Piper Lamb returns in the second “Pickled and Preserved Mystery.” Having successfully launched Piper’s Picklings, her shop of all things pickled in The Pickled Piper, Piper’s life seems to be back on track. Her relationship with Will is going well, her business is thriving and she has settled into the comfortable rhythms of small town Cloverdale, New York. But things seldom remain the same for long and unfortunately for Piper, the changes that were to come caused some pretty big upsets in her life.

First, her former fiancé not only wants back into her life, he wants her life. After leaving her to wander the world he is not only back in the country, he has decided to move to Cloverdale and open a legal practice just down the street from her shop. Repeatedly she tells him there is no “them” as a couple but repeatedly he manages to wiggle into her day to day life, leaving Will to wonder where he fits in to all of this.

But the bigger development is that an Italian soccer club is coming to play a series of games against the local team. This is possible because the Italian’s team coach, Raffaele Conti, was an exchange student in Cloverdale when he was in high school. Unfortunately, his homecoming is not a pleasant one. There are many hard feelings and resentments from some things he did when he was an exchange student and those feelings are rekindled when he returns. Anyone who reads mysteries can see where this is going. Before you know it, Conti is found dead in the dill field owned by Gerald Standley-someone who has more resentment than most towards Conti.
Since Standley is one of Piper’s main suppliers, Piper offers to help investigate.

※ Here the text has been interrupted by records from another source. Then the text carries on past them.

/-- A job leaves its unit and completes; what it held goes on (R186). -/
def State.finishJob (s : State) (c : CoreId) (u : Nat) (j : Job) : State :=
  ((s.modCore c fun k => k.modUnit u fun t => { t with exec := t.exec.filter fun e => e.uid != j.uid }).complete c j).settle c

/-- The poisoned word that a job's unit would consume, if any (R421). -/
def State.jobPoison (s : State) (c : CoreId) (j : Job) : Option Nat :=
  s.firstPoison (s.unitReads c j.cmd j.desc j.m j.n j.k j.cnt)

/-- Run `f`, or take the core fault of the poison that the job would consume (R220, R421). -/
def State.consume (s : State) (c : CoreId) (unit port : Nat) (j : Job) (f : State) : State :=
  match s.jobPoison c j with
  | some w => s.coreFault c unit (poisonRec (opcode j.cmd) j.ctx unit port w false)
  | none => f

/-- A unit acts: its core runs and no core fault stands (R220). Under a core reset the commands in execution go on (R426). -/
def State.unitUp (s : State) (c : CoreId) : Bool := s.coreUp c && !(s.core c).fault

/-! ## TILE and STILE -/

/-- Engines of the skipped blocks of a guarded TILE: block A engines 0 to 3, block B engines 4 to 7 (R245, R257). -/
def skippedEngines (g : Guard) (e : Nat) : Bool :=
  match g with
  | .done a b => if e < 4 then a else b
  | _ => false

/-- The entry that a skipped block's engines hold in overwrite mode (R257). -/
def skipEntry : Entry := { s := 0xFF7F_0000, c := 0 }

/-- Pass `p` of a TILE that runs, on the buffer it reads: the loft, the flags and the gating counter (R49 to R62, R163, R257). In
pass 0 an overwriting TILE replaces entries, the skipped engines' included (R61). The flag tells that a pair saturated. -/
def State.runPass (s : State) (c : CoreId) (g : Nat) (j : Job) (p : Nat) : State × Bool :=
  let o := cmdOperand c j.cmd
  let b := tileBuf j.cmd
  let tab := ((s.core c).tables[Fin.ofNat 8 g])[Fin.ofNat 2 (if p = 0 then b else 1 - b)]
  let vecs := (List.range j.m).map fun v => tileVec s.mem o v (cf j.cmd 3 0 16)
  let act := activeEngines j.n
  let run := act.filter fun e => !skippedEngines j.guard e
  let skip := act.filter fun e => skippedEngines j.guard e
  let slot := slotOf j.cmd
  let ovr := !tileAcc j.cmd && p == 0
  let gated := run.length * (vecs.map fun v => gatedReads o.fmt.bits v.codes).sum
  let (s, sat) := s.deliverPairs c g j.slots slot run vecs ovr fun e v n => tablePairs tab o.fmt o.g p v e n
  let s := if ovr then s.fillEntries c g j.slots slot skip j.m skipEntry else s
  ((if sat then s.setSlotSat c g slot true else s).bump (unitPage c g) 4 gated, sat)

/-- SE_LAST_STILE (R152). Where a tile is dense-stored the field v still shows V of R139 for S, 4 for an S of 0: DESIGN CHOICE,
log entry 37. -/
def lastStile (t : SlotSet) : W32 :=
  w32 (t.s + vectorsPerPass t.s <<< 8 + bn (t.dtiles != 0) <<< 11 + t.dtiles <<< 12)

/-- The slot set that an STILE runs. -/
def Core.stileSet (k : Core) (j : Job) : SlotSet := k.slotSets[Fin.ofNat 2 (tileBuf j.cmd)]

/-- The passes of an STILE that runs (R140 to R149). What R147 and R152 count and show of them comes with its completion. -/
def State.runStile (s : State) (c : CoreId) (j : Job) : State × Bool :=
  let o := cmdOperand c j.cmd
  let n := cdiv (tileW j.cmd) 8
  let t := (s.core c).stileSet j
  let vecs := (List.range j.m).map fun v => tileVec s.mem o v (cf j.cmd 3 0 16)
  let slot := slotOf j.cmd
  let pairs (e : Nat) (v : Vec) (col : Nat) : List Pair :=
    (List.range n).flatMap fun p => slotPairs t o.fmt o.g n p v e col
  let (s, sat) := s.deliverPairs c 8 j.slots slot (activeEngines j.n) vecs (!tileAcc j.cmd) pairs
  (if sat then s.setSlotSat c 8 slot true else s, sat)
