/-- A transaction completes: its write is acknowledged, or its data have arrived. -/
def State.txnDone (s : State) (c : CoreId) (tag : Nat) : State :=
  match (s.core c).txns.find? fun t => t.tag == tag with
  | none => s
  | some x =>
    let remote := match x.body with
      | .wr .. | .sg _ => true
      | _ => false
    if remote || x.cel.isSome || !s.mayWrite1 c x then s
    else (((s.applyTxn c x).keepData c x (s.txnData x)).dropTxn c tag).convertRun c x.q x.uid

/-! ## Completion of commands (R338, R333) -/

/-- The crates of a quantising MOVE could not hold every outlier: recorded as the command completes (R103). -/
def State.moveFull (s : State) (c : CoreId) (r : DmaRun) : State :=
  match r.full with
  | some (n, first) => s.crateFull c r.job { segs := [], clips := 0, excess := n, first := first }
  | none => s

/-- The oldest command of a queue completes and posts its signal. -/
def State.dmaDone (s : State) (c : CoreId) (q : QId) : State :=
  let k := s.core c
  match k.dmaq[q].run with
  | r :: rest =>
    if r.started && !r.withheld && !(k.txns.any fun t => t.uid == r.job.uid) then
      (((s.modCore c fun k => k.modQueue q fun d => { d with run := rest }).moveFull c r).complete c r.job).settle c
    else s
  | [] => s

/-- Commands of a queue count as completed, without a signal (R333). -/
def State.discardRuns (s : State) (c : CoreId) (q : QId) (p : DmaRun → Bool) : State :=
  let gone := ((s.core c).dmaq[q].run.filter p).map (·.job.uid)
  s.modCore c fun k =>
    { (k.modQueue q fun d => { d with run := d.run.filter fun r => !p r }) with live := k.live.filter fun e => !gone.contains e.1 }

/-- Software clears DMA_QSTATq.halted. -/
def State.resumeQueue (s : State) (c : CoreId) (q : QId) : State :=
  if ((s.core c).dmaq[q]).halted then
    ((s.discardRuns c q (·.withheld)).modCore c fun k => k.modQueue q fun d => { d with halted := false }).settle c
  else s

/-- A function reaches the pages of a core: it owns it, or it is function 0 (R403, R7). -/
def State.reaches (s : State) (f : FnId) (c : CoreId) : Bool :=
  s.pkgUp && s.hostUp f && s.enabled c && (f == 0 || s.owner c == f.val)

/-- DMA_TRANSACTION_START: one bc of a DMA engine (R337). -/
def execDmaTransactionStart (c : CoreId) (s : State) : Host.Outcome State Fault Refusal :=
  .next (if s.seqUp c then (s.dmaStart c).settle c else s)

/-- DMA_TRANSACTION_COMPLETE (R335, R339); transactions in flight complete under a core fault too (R422). -/
def execDmaTransactionComplete (c : CoreId) (tag : TagId) (s : State) : Host.Outcome State Fault Refusal :=
  .next (if s.coreUp c then (s.txnDone c tag.val).settle c else s)

/-- DMA_COMMAND_COMPLETE (R338). -/
def execDmaCommandComplete (c : CoreId) (q : QId) (s : State) : Host.Outcome State Fault Refusal :=
  .next (if s.unitUp c then s.dmaDone c q else s)

/-- DMA_QUEUE_RESUME (R333, R344). -/
def execDmaQueueResume (fn : FnId) (c : CoreId) (q : QId) (s : State) : Host.Outcome State Fault Refusal :=
  .next (if s.reaches fn c then s.resumeQueue c q else s)

end Sys2Proof.Machine
end

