/-- Package address of line n of a channel of a stack, in ascending offset: the inverse of the folds of R324. -/
def State.channelLine (s : State) (t : StackId) (ch : Fin 32) (n : Nat) : Nat :=
  let q := n / 32
  let h := 32 * q + ch.val ^^^ foldXor 5 5 q
  let g := if s.stacks.length = 8 then 8 * h + t.val ^^^ foldXor 3 9 h else s.stacks.length * h + (s.stacks.idxOf? t).getD 0
  2048 * g + 64 * (n % 32)

def patrolIndex (t : StackId) (ch : Fin 32) : Fin 256 := Fin.ofNat 256 (32 * t.val + ch.val)

/-- The line that the patrol scrubber of a channel has read last; none while it is stopped (R328). -/
def State.patrolled (s : State) (t : StackId) (ch : Fin 32) : Option Nat :=
  if bits (s.pg (.att t) ATT_SCRUB) 0 16 = 0 then none
  else some (s.channelLine t ch ((s.patrol[patrolIndex t ch] + CHANNEL_LINES - 1) % CHANNEL_LINES) / 64)

/-- Words are rewritten with poison set and their data as read (R327). -/
def State.poisonWords (s : State) (ws : List (Nat × W64)) : State :=
  ws.foldl (fun (s : State) e => s.modMem fun m =>
    if m.poisonAt e.1 then m
    else (m.setBytes (8 * e.1) (toLe 8 ((m.word e.1).data ^^^ e.2).toNat)).setPoison e.1 true) s

/-- The data of a transaction's read with some words, of package word indexes `ws`, as memory now has them. -/
def State.freshen (s : State) (x : Txn) (ws : List Nat) (data : List (Byte × Bool)) : List (Byte × Bool) :=
  let now := x.body.reads.flatMap fun e => (s.txnRead x e.1 e.2).zipIdx.map fun b => (e.1 + b.2, b.1)
  List.zipWith (fun p o => if ws.contains (p.1 / 8) then p.2 else o) now data

/-- The read of a transaction that found an uncorrectable error in the words `ws` delivers what it found, also where its data have been
granted already; a read of the cellar is none (R327, R343). -/
def State.deliverRead (s : State) (ws : List Nat) (req : Nat) (tag : Option TagId) : State :=
  match tag with
  | none => s
  | some t =>
    if 64 ≤ req then s
    else
      let c : CoreId := Fin.ofNat 64 req
      match (s.core c).txns.find? fun x => x.tag == t.val with
      | some x =>
        match x.got with
        | none => if (s.readPort x.body).isNone then s.receive c x (s.txnData x) else s
        | some d => if x.wrote then s else s.modTxn c x.tag fun t => { t with got := some (s.freshen x ws d) }
      | none => s

/-- A read of the attic that stays uncorrectable: the words of `flips`, from an address on within one line, are rewritten with
poison and their data as read, counted and recorded; words that are all poisoned already raise no new error. A find of the scrubber lies
in the line it has read last (R327, R328, R343). -/
def State.atticUncorrected (s : State) (t : StackId) (a req : Nat) (tag : Option TagId) (scrub : Bool) (flips : List W64) : State :=
  let ws := flips.zipIdx.map fun (f, i) => (a / 8 + i, f)
  let ch := s.atticChannel a
  if a % 8 ≠ 0 ∨ 8 < a / 8 % 8 + flips.length ∨ s.place a ≠ .attic ∨ s.atticStack a ≠ t ∨ ws.all (fun e => s.mem.poisonAt e.1) ∨
      (scrub ∧ s.patrolled t ch ≠ some (a / 64)) then s
  else
    (((s.poisonWords ws).bump (.att t) 3 1).record (.att t)
      (mkRec 0x0302 a (a >>> 32 % 0x1_0000 + req <<< 16 + bn scrub <<< 23) (ch.val + atticPseudo a <<< 5) 0)).deliverRead (ws.map (·.1)) req
      (if scrub then none else tag)

/-- The patrol scrubber of a channel reads its next line, 64 bytes of the stack; a burst that ECC corrected is counted (R328, R347,
R416). -/
def State.patrolStep (s : State) (t : StackId) (ch : Fin 32) (corrected : Bool) : State :=
  if bits (s.pg (.att t) ATT_SCRUB) 0 16 = 0 then s
  else { (s.bump (.att t) 0 64).bump (.att t) 2 (bn corrected) with patrol := vmod s.patrol (patrolIndex t ch) fun n => (n + 1) % CHANNEL_LINES }

/-! ## Arbiters (R340, R341) -/

def arbIndex : ArbId → Fin 260
  | .attic t ch => Fin.ofNat 260 (32 * t.val + ch.val)
  | .cellar p => Fin.ofNat 260 (256 + p.val)

def arbPage : ArbId → Page
  | .attic t _ => .att t
  | .cellar p => .cel p

/-- A requester of an arbiter: an enabled core, a link port at the attic, the host. -/
def State.arbMay (s : State) (a : ArbId) (r : Fin 81) : Bool :=
  if r.val < 64 then s.enabled (Fin.ofNat 64 r.val)
  else if r.val < 80 then (match a with
    | .attic _ _ => true
    | .cellar _ => false)
  else true

/-- Weight of a requester: its nibble of ARB_WT, 0 acting as 1. -/
def State.arbWeight (s : State) (a : ArbId) (r : Nat) : Nat := max 1 (bits (s.pg (arbPage a) (ARB_WT (r / 8))) (4 * (r % 8)) 4)

/-- Aged transactions first, oldest first, the lower requester between equals (step 1). -/
def State.arbAged (s : State) (a : ArbId) (reqs : List ArbReq) : Option ArbReq :=
  let limit := bits (s.pg (arbPage a) ARB_AGE) 0 16
  (reqs.filter fun q => limit != 0 && decide (limit ≤ q.waited)).foldl (fun (b : Option ArbReq) q => match b with
    | some p => if p.waited < q.waited ∨ (p.waited = q.waited ∧ q.req < p.req) then some q else some p
    | none => some q) none

/-- The next requester after `r` that has a transaction waiting (step 3). -/
def nextReq (r : Nat) (reqs : List ArbReq) : Option Nat :=
  ((List.range 81).map fun i => (r + 1 + i) % 81).find? fun i => reqs.any fun q => q.req.val == i

/-- The oldest transaction of a requester: each requester's queue is served in order of arrival (R340). -/
def oldestOf (r : Nat) (reqs : List ArbReq) : Option ArbReq := reqs.find? fun q => q.req.val == r

/-- Transactions reach an arbiter; those that wait have waited `ns` more. -/
def State.arrivals (s : State) (a : ArbId) (b : Arbiter) (l : List ArbReq) (ns : Nat) : List ArbReq :=
  (b.waiting.map fun q => { q with waited := q.waited + ns }) ++ l.filter fun q => s.arbMay a q.req

/-- The turn after a grant to its requester: it ends after w grants or when the requester has nothing waiting (step 2). A weight that
has been lowered since ends it at the next grant (R343). -/
def Arbiter.granting (b : Arbiter) (r used w : Nat) (left : List ArbReq) : Arbiter :=
  { b with turn := r, used := used, ended := decide (w ≤ used) || !(left.any fun q => q.req.val == r) }

/-- One grant of an arbiter: the transaction granted, and the arbiter after it (R341). An aged grant moves no turn. -/
def State.arbGrant (s : State) (a : ArbId) (b : Arbiter) : Option (ArbReq × Bool × Arbiter) :=
  match s.arbAged a b.waiting with
  | some q =>
    let left := b.waiting.erase q
    some (q, true, { b with waiting := left, granted := some q, count := b.count + 1,
                            ended := b.ended || !(left.any fun p => p.req.val == b.turn) })
  | none =>
    let stays := !b.ended && decide (b.used < s.arbWeight a b.turn) && b.waiting.any fun q => q.req.val == b.turn
    match if stays then some (b.turn, b.used) else (nextReq b.turn b.waiting).map (·, 0) with
    | none => none
    | some (r, u) =>
      (oldestOf r b.waiting).map fun q =>
        let left := b.waiting.erase q
        (q, false, { (b.granting r (u + 1) (s.arbWeight a r) left) with waiting := left, granted := some q, count := b.count + 1 })

/-- The arbiter of a package address (R340). -/
def State.arbAt (s : State) (a : Nat) : Option ArbId :=
  match s.place a with
  | .attic => some (.attic (s.atticStack a) (s.atticChannel a))
  | .cellar p => some (.cellar p)
  | _ => none

/-- A transaction of a core is granted. At an attic channel it reads, or, its data there, it writes (R343); one that is never granted by
itself does both when it completes. At a cellar port the device answers (R332), and the grant fixes the request's place among those of its
lines. `n`: the grants of the arbiter before. -/
def State.grantTxn (s : State) (a : ArbId) (n : Nat) (c : CoreId) (tag : Nat) : State :=
  match (s.core c).txns.find? fun x => x.tag == tag with
  | none => s
  | some x =>
    match a with
    | .cellar p => if x.cel = some p ∧ x.turn = none then s.modTxn c tag fun t => { t with turn := some n } else s
    | .attic .. =>
      if x.got.isNone && (x.body.reads.any fun e => s.arbAt e.1 == some a) then s.receive c x (s.txnData x)
      else if x.cel.isNone && !x.wrote && ((x.body.writes c).bind fun e => s.arbAt e.1) == some a && s.mayWrite1 c x then s.writeNow c x
      else s

/-- What a grant, after `n` others, does: the transaction it names, and the counters (R347). -/
def State.arbActs (s : State) (a : ArbId) (n : Nat) (q : ArbReq) (aged : Bool) (ce : Nat) : State :=
  let s := s.bump (arbPage a) 4 (bn aged)
  let s := match a with
    | .attic t _ => s.bump (.att t) 2 ce
    | .cellar _ => s
  match q.tag with
  | some t => if q.req.val < 64 then s.grantTxn a n (Fin.ofNat 64 q.req.val) t.val else s
  | none => s

/-- One grant of an arbiter, a refresh that is due ahead of it (R328, R341). -/
def State.arbStep (s : State) (a : ArbId) (arrived : List ArbReq) (ns ce : Nat) : State :=
  let i := arbIndex a
  let b := s.arbs[i]
  let b := { b with waiting := s.arrivals a b arrived ns }
  let put (b : Arbiter) : State := { s with arbs := s.arbs.set i b }
  if b.refresh then put { b with refresh := false, granted := none }
  else
    match s.arbGrant a b with
    | none => put { b with granted := none }
    | some (q, aged, b') => (put b').arbActs a b.count q aged ce

/-! ## Cellar ports (R332, R333) -/

/-- Lines of a run of bytes. -/
def linesOf (a n : Nat) : List Nat := if n = 0 then [] else (List.range ((a + n - 1) / 64 - a / 64 + 1)).map (a / 64 + ·)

I admit I was skeptical when the first book in this series came out. I didn’t see how a series could be built around pickling. I am happy to say I was wrong. Piper and the other regular characters of the series make Cloverdale a place I’d like to visit time and again. The author has injected a bit of romance into the series without having it take over the mystery. But most importantly, the two books in the series so far have very different plots showing off the community and characters from different angles. There are the expected recipes in the back of the book and I suppose they are terrific, but this series does not need the “recipes included” gimmick to sell itself. Piper does that just fine all by herself.